Son olarak; 1868 Vilâyet Kanunu ile geçilen vilâyet sisteminde oluşturulan mahalli meclisler de, yukarıda saydığımız unsurlara ilave olarak merkezî meclisi Osmanlı insanına âşina kılmıştır. Kısaltarak saydığımız bütün bu nokta-i istinatlar sayesinde, Osmanlıda meclis kendisine bir hayat alanı bulabilmiştir. Ancak, Osmanlı meclisinin, batıdaki seyirden çok farklı bir üslupta kurumlaştığını hemen belirtmek gerekir. Osmanlı meclisini batıdaki benzerlerinden ayıran bu üslub farkı, muhtemelen, hem Kânûn-u Esâsînin hem de meclisin kurtarıcı bir sihirli değnek olarak görülme-sinden neş’et etmektedir.

Meşrutiyetin Hukuki Teminatı Kanun-u Esasi (1876)
Kanûn-u Esasînin ilânı (23 Aralık 1876)

Hukuk tarihimizde ilk anayasa olarak kabul edilen 1876 Kanun-u Esasisi aynı zamanda meşrutiyetin de hukukî teminatı sayılmaktadır. Mezkur anayasa, Server Paşanın başkanlığında 16 mülkiye memuru, 10 ilmiye mensubu, 2 ferik rütbeli asker ve 3 hıristiyan müsteşardan müteşekkil bir heyet tarafından hazırlanmıştır. Mithat Paşanın “Kanun-u Cedit” adını verdiği tasarıyla Sait Paşanın tercüme ettiği Fransız anayasası ve 1831 Belçika anayasası örnek alınarak Kanûn-u Esâsî taslağı hazırlandı ve Mithat Paşa başkanlığındaki Heyet-i Vükelâya sunuldu.

Anayasa hazırlıklarına bigane kalamayan Osmanlı efkar-ı umumiyesinde şiddetli bir inşikak ortaya çıktı. Ahmet Mithat Efendinin taktığı isimle hilafgirân ve tarafgirân arasındaki tartışmalar belki “nazenin hürriyeti ürkütüp istibdadın avdetine” sebep olacak kadar şiddetliydi. Tarafgiranın anayasaya niçin tarafgir olduğu az çok belli olmakla birlikte; hilafgirânın muhalefet sebebi aynı derecede mütecanis değildi. Hilafgiranı oluşturan kesimleri, tenkitleriyle birlikte şöyle tasnif edebiliriz:

a) Bir kısım ulema, yukarıda zikrettiğimiz şûra ayetlerindeki “hum” yani “onlar” zamirinin tefsirinde, “onlar”a gayrimüslimleri katmıyorlar ve müslümanlarla aynı mecliste yer almalarını doğru bulmuyorlardı. Aslında, dine aykırı kanunlar yapabileceğinden bahisle bir teşri’ meclisinin teşekkülüne ihtiyatla yaklaşıyorlardı.
b) Ulemadan etkilenen muhafazakâr bir grup Osmanlı aydını; hıristiyanların “millet-i mahkûme” olmasından hareketle devlet yönetimine iştiraklerini doğru bulmuyordu. Onlara göre bu durum, istikbalde İslam-Osmanlı hakimiyetini bir tehlikeye düşürebilirdi.
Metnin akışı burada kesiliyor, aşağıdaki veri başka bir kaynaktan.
-- ==== Sys2Proof/Machine/Operands.lean ====
section
/-!
DEFINITION. The operand forms: every command takes its operands from fixed buffers and registers
(30_encoding.md rules R93, R96; 10_state.md rule R33), and DEM.DEMOD names a candidate record.
-/

namespace Sys2Proof.Machine

/-- MSG as the list of its MSG_WORDS words (R21). -/
def State.message (c : Config) (s : State) : List Word := (List.range c.msgWords).map s.msg.rd

/-- `SAMP[0..n-1]` (R27). -/
def State.samples (s : State) (n : Nat) : List Half := (List.range n).map s.samp.rd

/-- SYM as the list of its 79 tones (R25). -/
def State.symbols (s : State) : List Tone := (List.range 79).map s.sym.rd

/-- `LLR[n]`, a signed integer (R26). -/
def State.llrAt (s : State) (n : Nat) : Int := (s.llr.rd n).toInt

/-- `SPEC[t][f]`, host element t × NF + f (R29). -/
def State.specAt (c : Config) (s : State) (t f : Nat) : Half := s.spec.rd (t * c.nf + f)

/-- The FEC input, `PAY ++ CRC` (R102). -/
def State.fecInput (s : State) : BitVec 91 := s.pay ++ s.crc

/-- A candidate: time offset, frequency offset, sync score (R30). -/
structure Candidate where
  t : Nat
  f : Nat
  score : Nat
  deriving DecidableEq, Repr

/-- The four words of a candidate record in space CAND; the fourth is reserved and 0 (R104). -/
def Candidate.word (k : Candidate) (j : Nat) : Word :=
  match j with
  | 0 => BitVec.ofNat 32 k.t
  | 1 => BitVec.ofNat 32 k.f
  | 2 => BitVec.ofNat 32 k.score
  | _ => 0#32

/-- `CAND[i]` read back from its record (R104). -/
def State.candidate (s : State) (i : Nat) : Candidate :=
  ⟨(s.cand.rd (4 * i)).toNat, (s.cand.rd (4 * i + 1)).toNat, (s.cand.rd (4 * i + 2)).toNat⟩

/-- The words of a result record in space RES (R105): conf, score, t, f, the crc_valid flag which is
always 1 (R57), three reserved words 0, then the message. -/
def Accepted.word (a : Accepted) (j : Nat) : Word :=
  match j with
  | 0 => a.conf
  | 1 => a.score
  | 2 => a.t
  | 3 => a.f
  | 4 => 1#32
  | 5 => 0#32
  | 6 => 0#32
  | 7 => 0#32
  | j + 8 => a.msg.getD j 0#32

/-- RES_STRIDE, the number of words of a result record (R105). -/
def resStride (c : Config) : Nat := 8 + c.msgWords

/-- Samples per symbol, `SPS = CFG_FS × SYMBOL_PERIOD`, when that is a positive integer: `sps_ok`
(44_modulator.md rule R197). -/
def sps (c : Config) (fs : Word) : Option Nat :=
  if fs.toNat * c.symbolPeriodNum % c.symbolPeriodDen = 0 ∧
      0 < fs.toNat * c.symbolPeriodNum / c.symbolPeriodDen then
    some (fs.toNat * c.symbolPeriodNum / c.symbolPeriodDen)
  else none

/-- The block at index `p` of the symbol sequence, if a synchronization block covers `p` (R192). -/
def syncBlockAt (c : Config) (p : Nat) : Option Nat :=
  (List.range 3).find? fun b => decide (c.syncPos b ≤ p ∧ p < c.syncPos b + 7)

/-- DATAPOS: the indices no synchronization block covers, ascending (R194). -/
def dataPositions (c : Config) : List Nat :=
  (List.range 79).filter fun p => (syncBlockAt c p).isNone

/-- `DATAPOS[d]` (R194). -/
def dataPos (c : Config) (d : Nat) : Nat := (dataPositions c).getD d 0

end Sys2Proof.Machine
end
c) Bazı devlet adamları, mevki ve makamlarını padişaha borçlu olduklarından milletin temsil edildiği bir meclisin mura-kabesine tabi olmak istemiyorlardı. Padişah üzerinde etkili saray mensupları da benzer şekilde, kendi durumlarının sarsılacağı endişesiyle anayasal meşrutiyete karşı çıkıyorlardı.

e) Etrafındaki olumsuz havanın etkisiyle padişahın bizzat kendisi de bu yeni anayasal rejime mütereddit bakıyordu.

Hilafgirân içerisinde Cevdet Paşa, Mütercim Rüştü Paşa, Şeyhü’l-vüzerâ Namık Paşa, Ahmet Vefik Paşa, Kazasker Şerif Muhittin, Mirmiran Ramiz Paşa, sabık Meclis-i İcraat üyelerinden Rıza Paşa gibi etkili isimler de yer alıyordu. Muhaliflerin etkisini göstermek için, padişaha sürgün yetkisi tanıyan meşhur 113. maddenin Mithat Paşaya zorla kabul ettirildiği söylenmektedir. Bu teze göre; kişi güvenliğini tehdit eden bu yetki, hilafgiranın baskısı neticesinde ve onların tenkitlerini yumuşatmak maksadıyla anayasaya vazedilmişti. Halbuki Mithat Paşanın, muhaliflerden yukarıdakilerin son üçünün de içinde bulunduğu bir grubu sürgüne göndermesi, bu maddenin anayasaya derpişi konusunda pek de zorlanmadığını göstermektedir.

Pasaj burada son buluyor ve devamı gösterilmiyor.